_Provided entries_
/-- START or GRACE on a PREPARING booking whose tuner is LOCKED on its multiplex, its START time passed and its running
field allowing it: it is RECORDING with a new segment open at the clock, it joins the tail of the tuner's capture list,
and a directive carries the list (R34, R35, R41, R64). One that has a segment and whose running field is PAUSED at its
GRACE time is PAUSED, still on its tuner (R35). Where the tuner is not LOCKED on the booking's multiplex the booking waits
and its trigger is re-armed. The trigger lets the clock count on to its time (the model's choice, log entry 2). -/
def Obligations.StartAndGraceBeginTheCapture : Prop :=
  ∀ (i : Instr) (kind kind' : TrigKind) (h d d' : Nat) (k : Tuner) (b : Booking) (s : State), s.resetLow = false →
    (i = .start h ∧ kind = .start) ∨ (i = .grace h ∧ kind = .grace) → s.sch.trigger h = some ⟨h, kind, d⟩ →
    s.sch.bk h = some b → b.state = .preparing → b.plan = .tuner k → s.sch.Settled →
    let v := (s.countTo (d * 4096000)).base
    let r := s.sch.tuners.get k
    let armed := insertTrigger ⟨h, kind', d'⟩ (s.sch.triggers.filter fun y => y.handle != h)
    v.clock < d' →
    (let c := { b with
        state := .recording, segs := b.segs ++ [⟨v.cfg.station, some k, v.clock, none⟩] }
     let l := r.captures ++ [⟨b.service, h⟩]
     r.state = .locked → r.directive.mux = some b.mux → r.captures.length < 4 → b.segs.length < 4 →
      b.start - 60 * b.pre ≤ v.clock →
      (b.follow = false ∨ b.running = some .running ∨ (b.running = some .ended ∧ b.segs ≠ []) ∨
        (min (b.start + 60 * v.cfg.grace) (b.finish - 60) ≤ v.clock ∧ (b.running ≠ some .paused ∨ b.segs = []))) →
      c.armed v = some (kind', d') →
      ∃ t, Happened i s t ∧ t.base = v ∧ t.sch.bk h = some c ∧ (∀ g, g ≠ h → t.sch.bk g = s.sch.bk g) ∧
        t.sch =
          { s.sch with
            bookings := t.sch.bookings
            triggers := armed
            tuners := s.sch.tuners.set k
              { r with
                captures := l
                directive := ⟨(r.directive.serial + 1) % 65536, some b.mux, r.live.map (·.service), l⟩
                unread := true } }) ∧
    (let c := { b with state := .paused }
     r.state = .locked → r.directive.mux = some b.mux → b.start - 60 * b.pre ≤ v.clock → b.follow = true →
      b.running = some .paused → b.segs ≠ [] → min (b.start + 60 * v.cfg.grace) (b.finish - 60) ≤ v.clock →
      c.armed v = some (kind', d') →
      ∃ t, Happened i s t ∧ t.base = v ∧ t.sch.bk h = some c ∧ (∀ g, g ≠ h → t.sch.bk g = s.sch.bk g) ∧
        t.sch = { s.sch with bookings := t.sch.bookings, triggers := armed }) ∧
    (r.state ≠ .locked ∨ r.directive.mux ≠ some b.mux → b.armed v = some (kind', d') →
      ∃ t, Happened i s t ∧ t.base = v ∧ t.sch = { s.sch with triggers := armed })

/-- STOP and OVERRUN end a booking by its state: with the outcome and reason of the table of R36, its segments closed, and
its OUTCOME reported. STOP on a follow booking whose running field is RUNNING or PAUSED, but not in COVERED, leaves it and
arms OVERRUN; OVERRUN is not set aside (R37). A hosted booking's tally finds room; where nothing is unplaced, suspended or
seeking, its tally record and its TALLY say the same outcome, reason and segments (R172). The model's choices: the trigger
lets the clock count on to its time (log entry 2), a WAITING, REFERRED or PREPARING booking with segments is PARTIAL also
where they cover it, R36 taken over R8 (log entry 51), and the number of a tally record is the model's own (log entry
12). -/
def Obligations.StopAndOverrunEndTheBooking : Prop :=
  ∀ (i : Instr) (kind : TrigKind) (h d : Nat) (b : Booking) (s : State), s.resetLow = false →
    (i = .stop h ∧ kind = .stop) ∨ (i = .overrun h ∧ kind = .overrun) → s.sch.trigger h = some ⟨h, kind, d⟩ →
    s.sch.bk h = some b → b.state ≠ .ended → (b.cls = .hosted → s.sch.tallies.length < 8) →
    let v := (s.countTo (d * 4096000)).base
    let goesOn := b.follow = true ∧ (b.running = some .running ∨ b.running = some .paused)
    let c := { b with segs := closeOpen v.clock b.segs }
    let suspended : Reason := if s.sch.pushReason h = some .signal then .signal else .displaced
    let o : BOutcome × Reason :=
      match b.state with
      | .covered => (.covered, .none)
      | .lent => (.unknown, if b.peerLost then .peerLost else .none)
      | .preparing => if b.segs = [] then (.missed, .signal) else (.partly, .signal)
      | .recording | .paused => c.bySegs .none .none
      | .suspended => c.bySegs suspended suspended
      | _ => if b.segs = [] then (.missed, .noTuner) else (.partly, .displaced)
    (kind = .overrun ∨ ¬goesOn ∨ b.state = .covered →
      ∃ t, Happened i s t ∧ t.base = v ∧ s.sch.Evolves t.sch ∧
        s.sch.Reported t.sch h (b.endedNotice v.clock o) ∧
        (b.cls = .hosted → s.sch.AtRest → Sched.Tallied v s.sch t.sch v.clock o b)) ∧
    (kind = .stop → goesOn → b.state ≠ .covered → s.sch.Settled → ∀ kind' d', b.armed v = some (kind', d') → v.clock < d' →
      ∃ t, Happened i s t ∧ t.base = v ∧
        t.sch =
          { s.sch with
            triggers := insertTrigger ⟨h, kind', d'⟩ (s.sch.triggers.filter fun y => y.handle != h) })

/-! ## Station life -/

/-- The settings of CONFIGURE outside their ranges (R190), or a record that is locked, or a station number that a HOSTED
entry names as its origin, refuse it. Taken in DETACHED with no booking in the table and the fitted count unchanged, it
puts the whole record in force and changes nothing else but the peer table, which is empty for the new station number. -/
def Obligations.Configure : Prop :=
  ∀ (c : ConfigFields) (s : State), s.Takes →
    let yesNo (n : Nat) := n = 0 ∨ n = 1
    let good :=
      (1 ≤ c.station ∧ c.station ≤ 8 ∧ c.household ≤ 65535 ∧ 1 ≤ c.fitted ∧ c.fitted ≤ 2 ∧ 2 ≤ c.rollPeriod ∧
        c.rollPeriod ≤ 30 ∧ (c.window = 6 ∨ c.window = 8 ∨ c.window = 10) ∧ yesNo c.debounce) ∧
      (2 ≤ c.skew ∧ c.skew ≤ 60 ∧ c.clash.length = 16 ∧ (∀ n ∈ c.clash, yesNo n) ∧ yesNo c.livePolicy ∧ c.depth ≤ 3 ∧
        250 ≤ c.bidWindow ∧ c.bidWindow ≤ 4000 ∧ 500 ≤ c.takeTimeout ∧ c.takeTimeout ≤ 4000) ∧
      (1 ≤ c.seekLimit ∧ c.seekLimit ≤ 5 ∧ 10 ≤ c.tuneLead ∧ c.tuneLead ≤ 120 ∧ 2 ≤ c.tuneTimeout ∧
        c.tuneTimeout ≤ 30 ∧ 30 ≤ c.recheck ∧ c.recheck ≤ 600 ∧ c.grace ≤ 60 ∧ c.overrun ≤ 180)
    let locked := s.base.station = .joining ∨ s.base.station = .joined ∨ s.base.station = .leaving
    let hosted := ∃ b ∈ s.sch.bookings, b.cls = .hosted ∧ b.id.origin = c.station
    (locked → Refused (.configure c) s .badState) ∧
    (¬locked → ¬good → Refused (.configure c) s .badValue) ∧
    (¬locked → good → hosted → Refused (.configure c) s .badState) ∧
    (good → s.base.station = .detached → s.sch.bookings = [] → s.sch.Bare → s.sch.Settled →
      c.fitted = s.base.cfg.fitted →
      ∃ t, Answered (.configure c) s t .ok [0] ∧ t.sch = s.sch ∧
        t.base =
          { s.base with
            cfg :=
              { station := c.station, household := c.household, fitted := c.fitted, rollPeriod := c.rollPeriod,
                window := c.window, debounce := c.debounce == 0, skew := c.skew, clash := c.clash.map (· == 1),
                liveRefer := c.livePolicy == 1, depth := c.depth, bidWindow := c.bidWindow,
                takeTimeout := c.takeTimeout, seekLimit := c.seekLimit, tuneLead := c.tuneLead,
                tuneTimeout := c.tuneTimeout, recheck := c.recheck, grace := c.grace, overrun := c.overrun }
            joinTimer := none, leaveTimer := none, rollTimer := none, leavingSent := false
            peers := Peer.emptyTable c.station })

/-- JOIN is refused BAD-STATE in any state but DETACHED. There the station goes to JOINING, a ROLL with the JOINING flag
is offered, the roll timer and the join timer start, and a STATION notice is queued (R141, R142, R192). The join timer of
a station still JOINING expires: the station is JOINED, its roll timer starts again with a ROLL that carries no JOINING
flag, and a STATION notice is queued; with nothing unplaced nothing else changes (R192). With no join timer running its
expiry has no effect (the model's choice, log entry 3); one that runs lets the clock count on (log entry 2). -/
def Obligations.JoinAndItsTimer : Prop :=
  (∀ s : State, s.Takes →
    (s.base.station ≠ .detached → Refused .join s .badState) ∧
    (s.base.station = .detached → s.sch.txq = [] → s.sch.Room 1 →
      ∃ t q r, Answered .join s t .ok [] ∧
        t.base =
          { s.base with
            station := .joining
            rollTimer := some (s.base.now + s.base.cfg.rollPeriod * 4096000)
            joinTimer := some (s.base.now + 3 * s.base.cfg.rollPeriod * 4096000) } ∧
        t.sch = { s.sch with txq := [q], notices := s.sch.notices ++ [.station .joining .join] } ∧
        q.household = s.base.cfg.household ∧ q.sender = s.base.cfg.station ∧ q.rank = 31 ∧ q.msg = .roll r ∧
        r.incarnation = s.base.incarnation ∧ r.flags = ⟨!s.base.timed, s.base.rxFault, false, true⟩ ∧
        r.period = s.base.cfg.rollPeriod ∧ r.day = s.base.clock / 86400)) ∧
  (∀ (d : Nat) (s : State), s.resetLow = false →
    (s.base.station ≠ .joining ∨ s.base.joinTimer = none → exec .joinTimerExpiry s = .next s) ∧
    (s.base.station = .joining → s.base.joinTimer = some d → s.sch.txq = [] → s.sch.unplaced = [] → s.sch.Settled →
      s.sch.Room 1 →
      let v := (s.countTo d).base
      ∃ t q r, Happened .joinTimerExpiry s t ∧
        t.base =
          { v with station := .joined, joinTimer := none, rollTimer := some (v.now + v.cfg.rollPeriod * 4096000) } ∧
        t.sch = { s.sch with txq := [q], notices := s.sch.notices ++ [.station .joined .joined] } ∧
        q.msg = .roll r ∧ r.flags = ⟨!v.timed, v.rxFault, false, false⟩))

_Exercise objective_
Above are several records. Count the lines among them that contain "triggers" and give only the total.

_Response to this task_
5